I touched my face and could feel it. The fragility of the elderly.
I now new what it felt like to be ancient. I couldn’t stand. My legs
would crumble, I was sure of that, but I had to. I just couldn’t.


“Harmony, do you still love me?”

“Of course, I still love you, baby. Why would you ask me that?”

“Because I’m old. I can’t even close my hands; I’m so old.”


I really thought that if I closed my hands, my dusty fingers, which had
become frail and withered, would crack and fall off. In truth, I felt like
a two-thousand-year-old mummy, wrapped in bandages quite friable
and skin covered in cobwebs that had already begun to turn black.

If there were insects crawling around within my skeletal mass, it didn’t
even matter because there was nothing there but an empty shell of a man.

“Baby, you’re not old. It is merely the man inside of you
stepping forth from the boy. Do not fight him; he is my lover.”




Harmony reassured me by saying, “It's all right;
the most important thing to do now is relax.”

“I can’t relax, I replied in an agitated tone. “I don’t remember how.”

She then repositioned her blouse and put my hand on her breast.
So that's how we do it, I thought, feeling elated. Amazed as the
weight of the world was gently lifted from my oppressed spirit.

Like playing Russian roulette with the forces of nature,
I took a clandestine approach to learn what could only
be taught from an introspective standpoint.


I snickered wryly, for the grim reaper who had high hopes of
collecting his bounty, would now have to leave empty-handed.


I wasn't decaying because I could still feel.
I wasn't old because my voice still sounded the same.
It was either a trick from the Devil or a test from God,
and I had to be mature enough to figure it out.

Right before my very eyes, I could feel the life being restored to my aged limbs
as youthful vigor returned to revitalize my entire being. In awe, I watched the
darkness being absorbed into Harmony. The magnificent light burning within
her had canceled out the darkness. I removed my hand to find everything was
quite normal. How good it felt to be young again, I thought to myself quietly.

For the next hour or so, we went meandering through the abode, prattling to
one another about the inspiring wonders that had been bestowed unto us and
so forth as we explored the basement, the attic, and a spare room upstairs.

Upon our return to the living room, I stepped into the kitchen to get a glass
of water. Pulling the glass from the cabinet, it slipped from my hand and fell
to the floor, shattering. I simply froze. Harmony came rushing in and told me
not to move. Putting on her slippers, she swept the glass into a small pile.

From there, she used a dustpan to dispose of the broken shards of glass.

“Don’t dwell upon it,” she said. “Things break.” But that wasn’t it.
I remember dropping a glass when I was three years old. In my mind,
the glass just kept exploding, and I saw myself for what I was.

I was just a kid.

A flashback in my brain to an earlier time which was only yesterday.

It is beginning to cause me real concern. The helpless child is still helpless,
and the room was getting angry. If a woman has to constantly clean up after
you, then you are still a little boy. A little boy who never really gets older.

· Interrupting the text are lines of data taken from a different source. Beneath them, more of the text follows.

-- ==== Sys2Proof/Machine/Issue.lean ====
section
/-! DEFINITION. Issuing a word: breakpoints, the checks in the order of 03 R62, the limits of an atomic region, the operand
buffer, the effect, and what every issue leaves behind (03 R55, R62, R78; 08 R162; 09 R189, R198; 16 R373, R374;
19 R427, R428). -/
namespace Sys2Proof.Machine

/-! ## Breakpoint comparators (19 R427) -/

/-- Whether a comparator's test holds of one value: w bits, signed. -/
def comparatorTest (test w value arg : Nat) (isPred : Bool) : Bool :=
  let v := signedOf w value
  let x := signedOf w arg
  match test with
  | 0 => true
  | 1 => decide (v = x)
  | 2 => decide (v ≠ x)
  | 3 => !isPred && decide (v < x)
  | 4 => !isPred && decide (x ≤ v)
  | 5 => Nat.land (value % 2 ^ w) (arg % 2 ^ w) != 0
  | _ => false

/-- Whether a comparator hits at the instruction a fragment is about to issue (19 R427). -/
def comparatorHits (a : At) (c : Comparator) : Bool :=
  let m := c.mode.toNat
  let test := fieldOf m 10 3
  let kind := fieldOf m 7 2
  let reg := fieldOf m 16 8
  let act := fieldOf m 13 2
  let each := fun (f : Nat → Bool) => if bitOf m 9 then (lanesIn a.e.lanes).all f else (lanesIn a.e.lanes).any f
  bitOf m 15 && act != 3 && decide (test < 6) && kind != 3 && fieldOf m 0 6 == a.g.ctx && c.addr == a.e.pc &&
  (test == 0 ||
    match kind with
    | 0 => decide (reg < a.g.vregs) && each fun l => comparatorTest test 32 (a.lane reg l) c.value.toNat false
    | 1 => decide (reg < 192) && comparatorTest test 64 (a.sval reg).toNat c.value.toNat false
    | _ => decide (reg < 12) && each fun l =>
        comparatorTest test 1 (if laneAt (a.g.pget reg) l then 1 else 0) c.value.toNat true)

/-- The comparators that hit, ascending, with their ACT. -/
def W.hits (w : W) (a : At) : List (Nat × Nat) :=
  let cs := (w.core (coreKey a.r)).comparators
  if cs.isEmpty || a.e.unchecked then []
  else (upTo 8).filterMap fun n =>
    match AList.get? cs n with
    | some c => if comparatorHits a c then some (n, fieldOf c.mode.toNat 13 2) else none
    | none => none

/-- The records and the trigger firings of comparator hits (19 R428). -/
def W.noteHits (w : W) (a : At) (hs : List (Nat × Nat)) : W :=
  w.each hs fun w h =>
    (w.trace a.r a.g.ctx 3 a.ei h.1 a.e.pc.toNat a.e.lanes.toNat 0).fireTrigger a.r.chip a.g.ctx 1 h.1

/-! ## Atomic regions: limits and tags (16 R373, R374, R377 to R379) -/

/-- What an instruction takes of an open region's limits. -/
structure RegionUse where
  /-- It may stand in a region (16 R374). -/
  allowed : Bool := true
  /-- It counts as an instruction: all but `ab`, `ac` and `aa` (16 R373). -/
  counts : Bool := true
  /-- Lanes it loads in. -/
  loads : LaneMask := 0
  /-- Lanes it stores in. -/
  stores : LaneMask := 0
  /-- Lanes it records a constraint for. -/
  constraints : LaneMask := 0
  /-- Vector registers it writes in a lane. -/
  writes : Nat → List Nat := fun _ => []

/-- A register set with others added. -/
def addRegs (xs ys : List Nat) : List Nat := ys.foldl (fun acc y => if acc.contains y then acc else acc ++ [y]) xs

/-- Whether a lane of a mask has reached a count. -/
def laneFull (m : LaneMask) (t : AList Nat Nat) : Bool := (lanesIn m).any fun l => decide (8 ≤ AList.getD t l 0)

/-- Constraints recorded for a lane. -/
def Region.constraintsOf (rg : Region) (l : Nat) : Nat := (rg.constraints.filter fun c => c.lane == l).length

/-- The detail of the REGION fault an instruction meets in an open region: the lowest (16 R373, R374). -/
def regionDetail (rg : Region) (u : RegionUse) : Option Nat :=
  if !u.allowed then some 2
  else if laneFull u.loads rg.loadCount then some 3
  else if laneFull u.stores rg.storeCount then some 4
  else if (lanesIn u.constraints).any fun l => decide (8 ≤ rg.constraintsOf l) then some 5
  else if u.counts && decide (64 ≤ rg.issued) then some 6
  else if lanes.any fun l => decide (16 < (addRegs (AList.getD rg.written l []) (u.writes l)).length) then some 7
  else none

/-- Adds one to a lane's count. -/
def countLane (t : AList Nat Nat) (l : Nat) : AList Nat Nat := AList.put t l (AList.getD t l 0 + 1)

/-- An open region's counts after an instruction. -/
def Region.charge (rg : Region) (u : RegionUse) : Region :=
  { rg with
    issued := rg.issued + if u.counts then 1 else 0
    loadCount := (lanesIn u.loads).foldl countLane rg.loadCount
    storeCount := (lanesIn u.stores).foldl countLane rg.storeCount
    written := lanes.foldl (fun t l =>
      let ws := u.writes l
      if ws.isEmpty then t else AList.put t l (addRegs (AList.getD t l []) ws)) rg.written }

I could now feel myself getting younger.
I was getting younger and couldn’t stop.

At this rate, I’m going to be a blossoming fetus on the couch in less than
the span of an hour. My parents will then come to learn what it is me and
Harmony have been doing together in our quiet time. They will learn about
the mushrooms, and they may yearn to seek retribution by sending her to
jail. Whereas I will be powerless to stop them.

How will I even be able to communicate my emotions,
should I awaken in the mental state of a toddler?

I was regressing back in time.



                                                                               Pg 230
---------------------------------------------------------------------------------------------------------------------------------------------------------------------

My brain was unraveling.
The snake had become knotted.
A head full of hair was now growing in reverse.

In other words,
I was getting tangled up in the madness.

My skull felt abnormally weird like my brain was beginning
to divide, and I wasn’t quite sure what to expect next.

I thought of my dilemma and could not lay it to rest. Though the
more I dwelt upon it, the more unresolved it became until I panicked,
and the whole night was in danger of turning into an apocalypse.

How absurd was the fact that through all this, I honestly believed I had the
mind of a fully-grown adult? An adult who stood firm in curiously piecing
together the puzzle known as life. But now, if I could only stop shrinking.

The last thing I wanted to do was become a developing
infant, but it was happening to me, and I could not stop it.




In a very strange and disturbing kind of way, I could begin to see
my veins pumping blood to all the organs, for my skin had become
translucent. And had I been born with an uncanny ability to draw,
I may have produced a rather impressive anatomy chart.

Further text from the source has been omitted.